=== TASK ITEM ===
Begin with the line that has "(List.range 16).foldl (fun s e =>". Give it and every line after it again, exactly, through the end of the entries below.

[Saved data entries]
╭──

-- ==== Sys2Proof/Machine/SafeOps.lean ====
section
/-! DEFINITION. Entering and leaving the safe state (12 R356 to R359). -/

namespace Sys2Proof.Machine

/-- The lowest set bit among the 16 reasons. -/
def lowestBit (m : Nat) : Option Nat := (List.range 16).find? (fun k => bit m k)

/-- REASON shows the lowest active code. -/
def State.showReason (s : State) : State :=
  match lowestBit (s.getF SAFE_STATUS safACTIVE) with
  | some k => s.setF SAFE_STATUS safREASON (0x40 + k)
  | none => s

/-- Reason `0x40 + k` becomes active: safe state holds, both outputs are asserted, each island owes an
extra status frame (12 R356, R357); a change of SAFE raises source 20 (17 R450). -/
def State.raiseSafe (s : State) (k : Nat) : State :=
  let was := s.flag SAFE_STATUS safSAFE
  let s := s.setF SAFE_STATUS safACTIVE (setBit (s.getF SAFE_STATUS safACTIVE) k)
  let s := s.showReason
  let s := s.setF SAFE_STATUS safSAFE 1
  let s := { s with safe := { s.safe with pinA := true, pinB := true, extra := 3, passes := 0 } }
  (if was then s else (s.event 27).wire 20).integrity

/-- Reason `0x40 + k` ends. Safe state itself ends under 12 R359; until then REASON stays (log 16). -/
def State.clearSafe (s : State) (k : Nat) : State :=
  (s.setF SAFE_STATUS safACTIVE (clrBit (s.getF SAFE_STATUS safACTIVE) k)).showReason

/-- A slot's selection passed step 1 or 2 of 09 R257, or did not (12 R359). -/
def State.slotPassed (s : State) (ok : Bool) : State :=
  { s with safe := { s.safe with passes := if ok then min 40 (s.safe.passes + 1) else 0 } }

/-- Whether safe state may end: no reason active and 40 passing slots (12 R359). -/
def State.safeMayEnd (s : State) : Bool :=
  s.flag SAFE_STATUS safSAFE && decide (s.getF SAFE_STATUS safACTIVE = 0) && decide (40 ≤ s.safe.passes)

/-- Safe state ends with a record that carries VALID 1; both outputs are released, but that of a failed island stays
asserted (12 R333; log 31); each island owes an extra status frame (12 R359). -/
def State.endSafe (s : State) : State :=
  let s := (s.setF SAFE_STATUS safSAFE 0).setF SAFE_STATUS safREASON 0
  { s with safe := { s.safe with pinA := s.flag ISL_STATUS isAFAIL, pinB := s.flag ISL_STATUS isBFAIL, extra := 3 } }.integrity.wire 20

end Sys2Proof.Machine
end

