/-- Cause 3 of 12 R355: a group of a class-D job runs with fewer than three members present and attached. -/
def State.groupCause (s : State) : State :=
  s.setCause 3 ((List.range 16).any (fun g =>
    s.flag (RG_CFG g) rcV && !s.flag (RG_CFG g) rcKIND && decide (s.classOf (s.getF (RG_CFG g) rcPART) = 0) &&
    decide ((s.attached g).length < 3)))

/-- Groups and solo targets of job `j` in placement `p`: `nos` are the group numbers by table entry. -/
def State.grantGroups (s : State) (j : Nat) (nos : List Nat) (p : Placement) : State :=
  let x := s.job j
  let s := (x.groups.zip nos).foldl (fun s (e, g) =>
    if 2 ≤ e.size then s.formGroup j g e p
    else
      (List.range 8).foldl (fun s t => s.writeTarget (SOLO_TGT (p.slotOf (e.members.getD 0 0)) t) p e.targets[t]?) s) s
  let part := s.getF (JOB_STAT j) jsPART
  let names := x.groups.filter (fun e => e.targets.any (fun t => decide (t.lunit = 0xFF)))
  let mask := (names.flatMap (·.members)).foldl (fun a i => setBit a (p.slotOf i)) 0
  (if names = [] then s else s.grantMailbox part mask).groupCause

/-- The group numbers of the entries of a group table: the lowest FREE ones in order, 0xFF for SIZE 1. -/
def groupNumbers : List GroupRec → List Nat → List Nat
  | [], _ => []
  | e :: t, free =>
    if 2 ≤ e.size then free.headD 0xFF :: groupNumbers t free.tail else 0xFF :: groupNumbers t free

/-! The schedule (10 R280). -/

/-- The entries that fill a unit's schedule from the sorted stretches `(start, length, job)`: JIDX 0x100 marks a
BLOTTER entry; gaps are idle. -/
def fillSched : Nat → List (Nat × Nat × Nat) → List (Nat × Nat)
  | e, [] => if e < 25000 then [(e, 0xFF)] else []
  | e, (a, n, j) :: t => (if e < a then [(e, 0xFF)] else []) ++ (a, j) :: fillSched (a + n) t

/-- Write the schedule of unit `u` from what the admitted jobs' placements in force ask for, keeping its BLOTTER
entry; one that has none gets it at the end of the frame (10 R280; log 79). -/
def State.writeSched (s : State) (u : Nat) : State :=
  let busy := s.admitted.flatMap (fun j =>
    match s.placement j with
    | some p => ((s.job j).slots.filter (fun t => decide (p.slotOf t.lunit = u))).map (fun t => (t.start, t.len, j))
    | none => [])
  let blot := ((List.range 16).filter (fun e => s.flag (SCHED u e) scV && s.flag (SCHED u e) scBLOTTER)).map (fun e =>
    (s.getF (SCHED u e) scSTART, blotterLen u, 0x100))
  let blot := if blot = [] then [(25000 - blotterLen u, blotterLen u, 0x100)] else blot
  let l := fillSched 0 (mergeOwn (sortAt (busy ++ blot)))
  (List.range 16).foldl (fun s e =>
    match l[e]? with
    | some (a, j) =>
      [(scV, 1), (scBLOTTER, b2n (decide (j = 0x100))), (scJIDX, if j = 0x100 then 0xFF else j), (scSTART, a)].foldl
        (fun s (f, v) => s.setF (SCHED u e) f v) s
    | none => s.setF (SCHED u e) scV 0) s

╰──

=== FINISHED TASK ===
  (List.range 16).foldl (fun s e =>
    match l[e]? with
    | some (a, j) =>
      [(scV, 1), (scBLOTTER, b2n (decide (j = 0x100))), (scJIDX, if j = 0x100 then 0xFF else j), (scSTART, a)].foldl
        (fun s (f, v) => s.setF (SCHED u e) f v) s
    | none => s.setF (SCHED u e) scV 0) s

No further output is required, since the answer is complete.